Julie Gallagher, Supermarket News

March 16, 2009

Creditors owed money by the Peanut Corp. of America were scheduled to convene last Thursday for the start of the peanut processor's Chapter 7 bankruptcy proceedings. As part of what experts estimate could be a yearlong process, PCA's assets will be identified, converted to cash and distributed.

Among those with their hands out are several Whole Foods Markets, which sold bulk nuts that came from PCA, and Orchard Valley Harvest, which processed the private-label peanuts used in self-serve peanut grinders at Safeway's “Nut Huts.”

These companies shouldn't be holding their breath, though, since, in the eyes of the court, secured creditors — such as those with liens against the company — take priority over the likes of Whole Foods and Orchard Valley Harvest, who've been relegated to the unsecured, non-priority claims file. Experts estimate that there'll be little, if any, money left for companies like these.

But no worries for PCA. More than 3,400 tainted products, 638 victims and nine deaths later, the company that knowingly shipped tainted product, according to the FDA, is still putting its needs first. It's set aside $100,000 for legal representation for the criminal case launched against it by the FBI, said published reports.

But the real salt in the wounds of those who innocently distributed tainted product may be yet to come. That's because PCA's personal injury insurer has raised a very logical question about whether it should have to pay claims resulting from PCA's negligence. If the courts say no, manufacturers, distributors and even supermarkets that so diligently removed a seemingly endless list of items from their shelves could be on the hook for damages sought on behalf of the victims (click on "Chain Reaction" for the story).

That's because some states have what's called “chain of distribution liability,” personal injury attorney Bill Marler told me. It means that all members of the supply chain are held strictly liable to the victim. It's Marler's practice to go after the company that is the most at fault, but if need be, he'll work his way up the supply chain to help supplement damages sought.

As it stands, he's representing about 100 victims, 90 of which became ill after eating Kellogg's products. The remainder were either nursing home residents who became sick after eating King Nut peanut butter, or they've not yet pinpointed which of the peanut products they ate made them sick. Marler is suing Kellogg's and King Nut in addition to PCA, since PCA's personal injury policy of $12 million to $24 million will not cover all he's seeking.

If PCA's insurer is taken out of the equation, he'll have to move even further up the supply chain, beyond Kellogg's and King Nut.

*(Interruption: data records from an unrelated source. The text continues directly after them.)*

/-- POLL_TICK (R270). -/
def Body.pollTick (b : Body) (c : Clock) : Body :=
  match b.host.nextTick with
  | some t =>
    if b.rbit HST_CTL 0 && decide (t ≤ c.cyc) then
      let b := { b with host := { b.host with nextTick := some (t + b.rfld POLL_INTERVAL 0 20) } }
      if b.polling then b.count POLL_SKIP 1 else b.pollStart
    else b
  | none => b

/-- POLL_TICK (R270). -/
def execPollTick (s : State) : Host.Outcome State Fault Refusal := nextBody (fun c b => b.pollTick c) s

/-- SUMMARY_RETURN: the flagged enabled rings' producer words are read (R267, R270). -/
def Body.summary (b : Body) (d : Option (BitVec 512)) : Body :=
  if ! b.polling || b.host.pollReads.isSome then b
  else
    match d with
    | none => b.pollFault
    | some x =>
      let b := b.hostRead 64
      let rs := (List.range 256).filter (fun r => bit x r && b.ringOn r)
      if rs.isEmpty then b.pollFinish
      else if rs.all (fun r => b.winOk (b.dbBase + 0x800 + 8 * r) 8 false) then
        { b with host := { b.host with pollReads := some rs } }
      else b.pollFault

/-- SUMMARY_RETURN (R270). -/
def execSummaryReturn (d : Option (BitVec 512)) (s : State) : Host.Outcome State Fault Refusal := nextBody (fun _ b => b.summary d) s

/-- POLL_END: the producer words are applied to their rings (R270). -/
def Body.pollEnd (b : Body) (c : Clock) (ws : Option (List (BitVec 64))) : Body :=
  match b.polling, b.host.pollReads with
  | true, some rs =>
    match ws with
    | none => b.pollFault
    | some l => ((rs.zip l).foldl (fun b e => (b.hostRead 8).applyWord c e.1 e.2) b).pollFinish
  | _, _ => b

/-- POLL_END (R270). -/
def execPollEnd (ws : Option (List (BitVec 64))) (s : State) : Host.Outcome State Fault Refusal := nextBody (fun c b => b.pollEnd c ws) s

/-- A write of GLB_NUDGE starts a poll, or one more after the present one; none while RE_EN is 0 (R272). -/
def Body.nudge (b : Body) : Body :=
  let b := b.count NUDGE_COUNT 1
  if ! b.rbit HST_CTL 0 then b
  else if b.polling then { b with host := { b.host with nudge := true } }
  else b.pollStart

/-- GLB_NUDGE (R272). -/
def execGlbNudge (_v : Reg32) (s : State) : Host.Outcome State Fault Refusal := nextBody (fun _ b => b.nudge) s

/-- A write of HST_CTL: RE_EN starts the tick grid in the cycle of the write, or ends it; until firmware is ready it cannot be set (R270,
R297, R385). -/
def Body.writeHstCtl (b : Body) (c : Clock) (v : Reg32) : Body :=
  if bit v 0 && ! b.fwReady then b.reject HST_STATUS
  else
  let was := b.rbit HST_CTL 0
  let b := b.rset HST_CTL (v &&& 0x1FF01)
  if bit v 0 && ! was then { b with host := { b.host with nextTick := some c.cyc } }
  else if ! bit v 0 then { b with host := { b.host with nextTick := none } }
  else b
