-- ==== Sys2Proof/Machine/Tide.lean ====
section
/-! DEFINITION. The tide block: reading time, the increment, the settlement schedule as far as it concerns this block,
alarms, captures and anchoring (R24 to R49). -/

namespace Sys2Proof.Machine

/-! ### Reading time -/

/-- A read of TIDE_NOW_LO snapshots the rest of the two clocks (R49). -/
def Body.readTide (b : Body) (c : Clock) : Body :=
  let b := b.rset TIDE_NOW_LO (r32 c.now)
  let b := b.rset TIDE_NOW_HI (r32 (c.now / 2 ^ 32))
  let b := b.rset TIDE_NOW_FRAC (r32 c.tt.toNat)
  let b := b.rset PHASE_NOW_LO (r32 c.ph)
  let b := b.rset PHASE_NOW_HI (r32 (c.ph / 2 ^ 32))
  b.emitOut (.regValue TIDE_NOW_LO (r32 c.now))

/-- TIDE_NOW_LO_READ (R49). -/
def execTideNowLoRead (s : State) : Host.Outcome State Fault Refusal := nextBody (fun c b => b.readTide c) s

/-! ### The increment -/

/-- A write of TIDE_INC is refused outside the valid range and while the servo owns the increment (R27, R28). -/
def incAllowed (b : Body) (v : Reg32) : Bool :=
  decide (0x00FF0000 ≤ v.toNat) && decide (v.toNat ≤ 0x01010000) && ! b.rbit TIDE_CTL 0

/-- A write of TIDE_INC (R28, R29). -/
def Body.writeInc (b : Body) (c : Clock) (v : Reg32) : Body :=
  if incAllowed b v then b.stageInc c v else b.reject TIDE_STATUS

/-- TIDE_INC_WRITE (R29). -/
def execTideIncWrite (v : Reg32) (s : State) : Host.Outcome State Fault Refusal := nextBody (fun c b => b.writeInc c v) s

/-- At a Slack commit point the staged increment becomes active; one staged in this very cycle waits (R29). -/
def Body.incCommit (b : Body) (c : Clock) : Body :=
  if b.rbit TIDE_STATUS 4 then
    if b.incAt = some c.cyc then
      match b.incOld with
      | some v => { b.rset TIDE_INC_ACT v with incOld := none }
      | none => b
    else (b.rset TIDE_INC_ACT (b.rget TIDE_INC)).rsetBit TIDE_STATUS 4 false
  else b

/-! ### Starting and stopping the grid (R42) -/

/-- The first grid point at least `t` (R35). -/
def gridPointFrom (origin period t : Nat) : Nat :=
  if t ≤ origin then origin else origin + (t - origin + (period - 1)) / period * period

/-- A start of the grid (R42). -/
def Body.gridStart (b : Body) (c : Clock) : Body :=
  if ! b.anchored || b.gridRun then b.reject TIDE_STATUS
  else
    let first := gridPointFrom (b.rpair GRID_ORIGIN_LO GRID_ORIGIN_HI) (b.rnat GRID_PERIOD) (c.now + 4000)
    let b := b.rsetBit TIDE_STATUS 1 true
    { b with ring := { b.ring with useMirror := false }, grid := { b.grid with
        win := .start, bound := c.now, next := first, ann := false, horizon := false, voted := 0, verdict := none,
        done := false, stopping := false, voteMask := 0, voteReasons := 0 } }

/-- A stop of the grid (R42): no further boundary is settled. A member learns of it from the STOP bit of a VERDICT; while no boundary awaits
its verdict no frame tells the members, and the spec names none (DESIGN CHOICE, assumption 54). -/
def Body.gridStop (b : Body) : Body :=
  if b.gridRun then { b with grid := { b.grid with stopping := true } } else b

/-- A write of GRID_CMD (R42). -/
def Body.writeGridCmd (b : Body) (c : Clock) (v : Reg32) : Body :=
  if bit v 0 && bit v 1 then b.reject TIDE_STATUS
  else if bit v 0 then b.gridStart c
  else if bit v 1 then b.gridStop
  else b

/-- GRID_CMD_START: a write of GRID_CMD with START (R42). -/
def execGridCmdStart (v : Reg32) (s : State) : Host.Outcome State Fault Refusal :=
  nextBody (fun c b => b.writeGridCmd c v) s
/-- GRID_CMD_STOP: a write of GRID_CMD with STOP (R42). -/
def execGridCmdStop (v : Reg32) (s : State) : Host.Outcome State Fault Refusal :=
  nextBody (fun c b => b.writeGridCmd c v) s

/-! ### Settlement (R41) -/

/-- ANNOUNCE_SEND: at B − 3,000 the Lighthouse announces B with the epoch the shot will carry (R41). -/
def Body.announceSend (b : Body) (c : Clock) : Body :=
  let g := b.grid
  if b.isLighthouse && b.gridRun && ! g.stopping && ! g.ann && b.within c g.next 3000 then
    let e := (b.epoch + 1) % 2 ^ 16
    let b := { b with grid := { g with ann := true, annEpoch := e, horizon := false, voted := 0, verdict := none,
                                       voteMask := 0, voteReasons := 0 } }
    let b := b.sendBoth 5 0 true 0 g.next (e * 2 ^ 48 + b.gridPeriod * 2 ^ 16) b.shotLen
    { b with ring := { b.ring with lastAnnSent := c.cyc } }
  else b

/-- ANNOUNCE_SEND (R41). -/
def execAnnounceSend (s : State) : Host.Outcome State Fault Refusal := nextBody (fun c b => b.announceSend c) s

/-- VERDICT_SEND: at B − 1,000 the Lighthouse sends the verdict with the union of the hold masks it received (R41, R69). -/
def Body.verdictSend (b : Body) (c : Clock) : Body :=
  let g := b.grid
  if b.isLighthouse && b.gridRun && g.ann && g.horizon && g.verdict.isNone && b.within c g.next 1000 then
    let hold := g.voteMask != 0
    let b := { b with grid := { g with verdict := some hold } }
    let b := if hold then (b.rset HOLD_LAST (r32 (g.voteMask + g.voteReasons * 2 ^ 16))) else b
    let b := b.sendBoth 7 0 true ((if hold then 1 else 0) + (if g.stopping then 2 else 0)) g.next
      (g.annEpoch * 2 ^ 48 + g.voteMask * 2 ^ 32) 0
    { b with ring := { b.ring with lastAnnSent := c.cyc } }
  else b

/-- VERDICT_SEND (R41). -/
def execVerdictSend (s : State) : Host.Outcome State Fault Refusal := nextBody (fun c b => b.verdictSend c) s

/-- The member counts one more boundary it treated as held for want of a verdict or on an overruled vote (R67). -/
def Body.missOne (b : Body) : Body :=
  { b with ring := { b.ring with kMissed := min 65535 (b.ring.kMissed + 1) } }

/-- The boundary at `next` is in settlement: announced or, at a member that has heard no announcement of it and no stop, due all the same
(R41, R70). -/
def Body.settles (b : Body) : Bool := b.gridRun && (b.grid.ann || (! b.isLighthouse && ! b.grid.stopping))

/-- VERDICT_MISS: without a verdict by B − 64 the boundary is treated as held (R41). -/
def Body.verdictMiss (b : Body) (c : Clock) : Body :=
  let g := b.grid
  if b.settles && g.verdict.isNone && b.within c g.next 64 then
    (({ b with grid := { g with verdict := some true } }).stick TIDE_STATUS 11).missOne
  else b

/-- VERDICT_MISS (R41). -/
def execVerdictMiss (s : State) : Host.Outcome State Fault Refusal := nextBody (fun c b => b.verdictMiss c) s

/-- SLACK_START: at B + SHOT_LEN the shot window ends (R38). -/
def Body.slackStart (b : Body) (c : Clock) : Body :=
  let g := b.grid
  if decide (g.win = .shot) && decide (g.shotFin ≤ c.now) then
    let b := (b.rsetBit TIDE_STATUS 2 false)
    let b := { b with grid := { g with win := .slack } }
    if b.rbit TIDE_CTL 15 then b.publish c (b.rfld TIDE_CTL 9 6) 0 0 false else b
  else b

/-- SLACK_START (R38). -/
def execSlackStart (s : State) : Host.Outcome State Fault Refusal := nextBody (fun c b => b.slackStart c) s

/-- SLACK_OVERRUN: no commit point by B′ − 3,000, so the changes wait for the next Slack window (R40). -/
def Body.slackOverrun (b : Body) (c : Clock) : Body :=
  let g := b.grid
  if b.gridRun && (decide (g.win = .slack) || decide (g.win = .start)) && ! g.done && ! g.stopping &&
      b.within c g.next 3000 then
    ({ b with grid := { g with done := true } }).stick TIDE_STATUS 9
  else b

/-- SLACK_OVERRUN (R40). -/
def execSlackOverrun (s : State) : Host.Outcome State Fault Refusal := nextBody (fun c b => b.slackOverrun c) s

/-- A boundary that is held, or treated as held in a Tide break (R73), is reached: the whole interval to the next grid point is Slack, with its commit point at B
(R37, R40). HOLD_COUNT counts it. -/
def Body.heldBoundary (b : Body) (c : Clock) : Body :=
  let g := b.grid
  let held := decide (g.verdict = some true) || (g.verdict.isSome && b.tideBreak)
  if b.settles && held && decide (g.next ≤ c.now) && decide (g.win ≠ .shot) then
    let b := (b.rset HOLD_COUNT (satInc (b.rget HOLD_COUNT) 1)).perf 0x03 0 1
    { b with grid := { g with win := .held, bound := g.next, next := g.next + b.gridPeriod, ann := false, horizon := false,
                              voted := 0, verdict := none, done := false } }
  else b

/-! ### Alarms (R43, R44) -/

/-- The port an alarm names (ALMn_CTL PORT_CLASS, PORT_IDX). -/
def Body.alarmPort (b : Body) (n : Nat) : PortRef :=
  let i := b.rfld (ALM_CTL n) 13 6
  match b.rfld (ALM_CTL n) 11 2 with
  | 0 => .dp i
  | 1 => .dp (64 + i)
  | _ => .rx i

/-- What an alarm does when it fires: its ACTION, and its event (R44). -/
def Body.alarmAct (b : Body) (c : Clock) (n : Nat) : Body :=
  let b := match b.rfld (ALM_CTL n) 1 3 with
    | 0 => b
    | 1 => b.coreWrite c (b.alarmPort n) true
    | 2 => b.coreWrite c (b.alarmPort n) false
    | _ => b.reject TIDE_STATUS
  if b.rbit (ALM_CTL n) 10 then b.publish c (b.rfld (ALM_CTL n) 4 6) 0 0 false else b

/-- Committed target of an alarm. -/
def Body.alarmTarget (b : Body) (n : Nat) : Nat := b.rpair (ALM_TARGET_LO n) (ALM_TARGET_HI n)

/-- An armed alarm whose target is reached; one armed in this cycle fires in the next (R43). -/
def Body.alarmDue (b : Body) (c : Clock) (n : Nat) : Bool :=
  b.rbit (ALM_CTL n) 24 && decide (b.alarmTarget n ≤ c.now) && decide (b.grid.armedAt.get 0 n < c.cyc + 1)

/-- Disarm, or move the target on by the period until it lies in the future (R43). -/
def Body.alarmRearm (b : Body) (c : Clock) (n : Nat) : Body :=
  let p := b.rnat (ALM_PERIOD n)
  if p = 0 then b.rsetBit (ALM_CTL n) 24 false
  else
    let t := b.alarmTarget n
    let m := (c.now - t) / p + 1
    let b := b.rsetPair (ALM_TARGET_LO n) (ALM_TARGET_HI n) (t + m * p)
    if 1 < m then b.stick (ALM_CTL n) 26 else b

/-- ALARM_FIRE (R43). -/
def Body.alarmFire (b : Body) (c : Clock) (n : Nat) : Body :=
  if b.alarmDue c n then (b.alarmAct c n).alarmRearm c n else b

/-- ALARM_FIRE (R43). -/
def execAlarmFire (n : Fin 32) (s : State) : Host.Outcome State Fault Refusal := nextBody (fun c b => b.alarmFire c n) s

/-- A write of ALMn_TARGET_HI commits the target and arms the alarm if EN is set; an alarm due in this cycle fires on its
old target first (R43). -/
def Body.writeTarget (b : Body) (c : Clock) (n : Nat) (v : Reg32) : Body :=
  let b := if b.alarmDue c n then b.alarmAct c n else b
  let b := b.commitPair (ALM_TARGET_LO n) (ALM_TARGET_HI n) v
  if b.rbit (ALM_CTL n) 0 then
    let b := b.rsetBit (ALM_CTL n) 24 true
    let b := { b with grid := { b.grid with armedAt := b.grid.armedAt.put 0 n (c.cyc + 1) } }
    if b.alarmTarget n ≤ c.now then b.stick (ALM_CTL n) 25 else b
  else b

/-- ALM_TARGET_HI_WRITE (R43). -/
def execAlmTargetHiWrite (n : Fin 32) (v : Reg32) (s : State) : Host.Outcome State Fault Refusal :=
  nextBody (fun c b => b.writeTarget c n v) s

/-- ALMn_CTL is refused for PORT_CLASS 3 with ACTION 1 or 2, and for an index beyond the class (R49). -/
def alarmCtlAllowed (v : Reg32) : Bool :=
  let cls := fld v 11 2
  let act := fld v 1 3
  ! (cls == 3 && (act == 1 || act == 2)) && ! ((cls == 1 || cls == 2) && decide (16 ≤ fld v 13 6))

/-- A write of ALMn_CTL (R49): EN 0 disarms at once. -/
def Body.writeAlarmCtl (b : Body) (n : Nat) (v : Reg32) : Body :=
  if alarmCtlAllowed v then
    let b := b.w1c (ALM_CTL n) 0x06000000 v
    let b := b.rsetFld (ALM_CTL n) 0 19 v.toNat
    if bit v 0 then b else b.rsetBit (ALM_CTL n) 24 false
  else b.reject TIDE_STATUS

/-! ### Captures (R45, R46) -/

/-- Does unit `n` take this source (CAPn_CTL SRC, SEL)? A channel source is taken in its delivery cycle. -/
def Body.captures (b : Body) (n : Nat) (src : CapSrc) : Bool :=
  b.rbit (CAP_CTL n) 0 &&
  match src with
  | .chan ch => decide (b.rfld (CAP_CTL n) 1 2 = 0) && decide (b.rfld (CAP_CTL n) 3 6 = ch) &&
      b.log.delivered.any (fun e => e.1 = ch)
  | .pin p rising _ => decide (b.rfld (CAP_CTL n) 1 2 = if rising then 1 else 2) && decide (b.rfld (CAP_CTL n) 3 6 = p)

/-- Record a capture (R45). -/
def Body.recordCapture (b : Body) (c : Clock) (n sub : Nat) : Body :=
  let b := b.rsetBit (CAP_CTL n) 16 true
  let b := b.rset (CAP_SUB n) (r32 sub)
  let b := b.rsetPair (CAP_TT_LO n) (CAP_TT_HI n) c.now
  b.rsetPair (CAP_PC_LO n) (CAP_PC_HI n) c.ph

/-- Keep the first event of the cycle, for an ACK of the same cycle (R46). -/
def Body.noteCapture (b : Body) (n sub : Nat) : Body :=
  let x := match b.log.capMiss.get none n with
    | some e => (e.1, e.2.1, true)
    | none => (sub, b.rbit (CAP_CTL n) 17, false)
  { b with log := { b.log with capMiss := b.log.capMiss.put none n (some x) } }

/-- CAPTURE: the first event is kept; while FULL is set further events set OVR (R46). -/
def Body.capture (b : Body) (c : Clock) (n : Nat) (src : CapSrc) : Body :=
  let sub := match src with
    | .chan _ => 0
    | .pin _ _ x => x.toNat
  if b.captures n src then
    let b0 := b.noteCapture n sub
    if b.rbit (CAP_CTL n) 16 then b0.stick (CAP_CTL n) 17 else b0.recordCapture c n sub
  else b

/-- CAPTURE (R45). -/
def execCapture (n : Fin 16) (src : CapSrc) (s : State) : Host.Outcome State Fault Refusal :=
  nextBody (fun c b => b.capture c n src) s

/-- CAPn_CTL is refused for SRC 3 (R49). -/
def capCtlAllowed (v : Reg32) : Bool := fld v 1 2 != 3

/-- OVR after an ACK: the event of the same cycle leaves it as it was, a second one of that cycle sets it (R46). -/
def Body.restoreOvr (b : Body) (n : Nat) (on : Bool) : Body :=
  let b := b.rsetBit (CAP_CTL n) 17 on
  { b with log := { b.log with sets := b.log.sets.upd 0 (CAP_CTL n) (fun m => setBit m 17 on) } }

/-- A write of CAPn_CTL; ACK releases the held capture, and an event of the same cycle is recorded with OVR as it was (R46). -/
def Body.writeCapCtl (b : Body) (c : Clock) (n : Nat) (v : Reg32) : Body :=
  if capCtlAllowed v then
    let b := b.w1c (CAP_CTL n) 0x00020000 v
    let b := b.rsetFld (CAP_CTL n) 0 9 v.toNat
    if bit v 31 then
      let b := b.rsetBit (CAP_CTL n) 16 false
      match b.log.capMiss.get none n with
      | some (sub, was, more) => (b.restoreOvr n (more || (was && ! bit v 17))).recordCapture c n sub
      | none => b
    else b
  else b.reject TIDE_STATUS

/-- ACK: a write of CAPn_CTL with ACK (R46). -/
def execAck (n : Fin 16) (v : Reg32) (s : State) : Host.Outcome State Fault Refusal :=
  nextBody (fun c b => b.writeCapCtl c n v) s

/-! ### Anchoring (R47, R48, R83) -/

/-- The conditions of an anchoring request: grid stopped, no command queued, no window open, none pending; in a lock group,
at the Lighthouse with every expected member locked. -/
def Body.anchorAllowed (b : Body) (c : Clock) : Bool :=
  ! b.gridRun && b.comps.entries.all (fun e => e.2.queue.isEmpty) &&
  b.rcv.entries.all (fun e => ! e.2.wins.any (·.openNow c)) && b.grid.anchorAt.isNone &&
  (! b.ringEn || (b.rbit RING_STATUS 4 &&
    decide (b.rget MEMBER_LOCK &&& b.rget MEMBER_MASK = b.rget MEMBER_MASK)))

“That could include grocery stores in certain states,” since they distributed product, Marler said.

The “holding out” theory of law could also come into play. It means that when a third party, such as a retailer, puts its name on a store-brand product, it's holding itself out to the consumer as its manufacturer.

“The label doesn't likely say ‘Was made for us by a really crappy company in Blakely, Ga.,’” Marler explained. “The consumer thinks they're buying the retailer's brand.”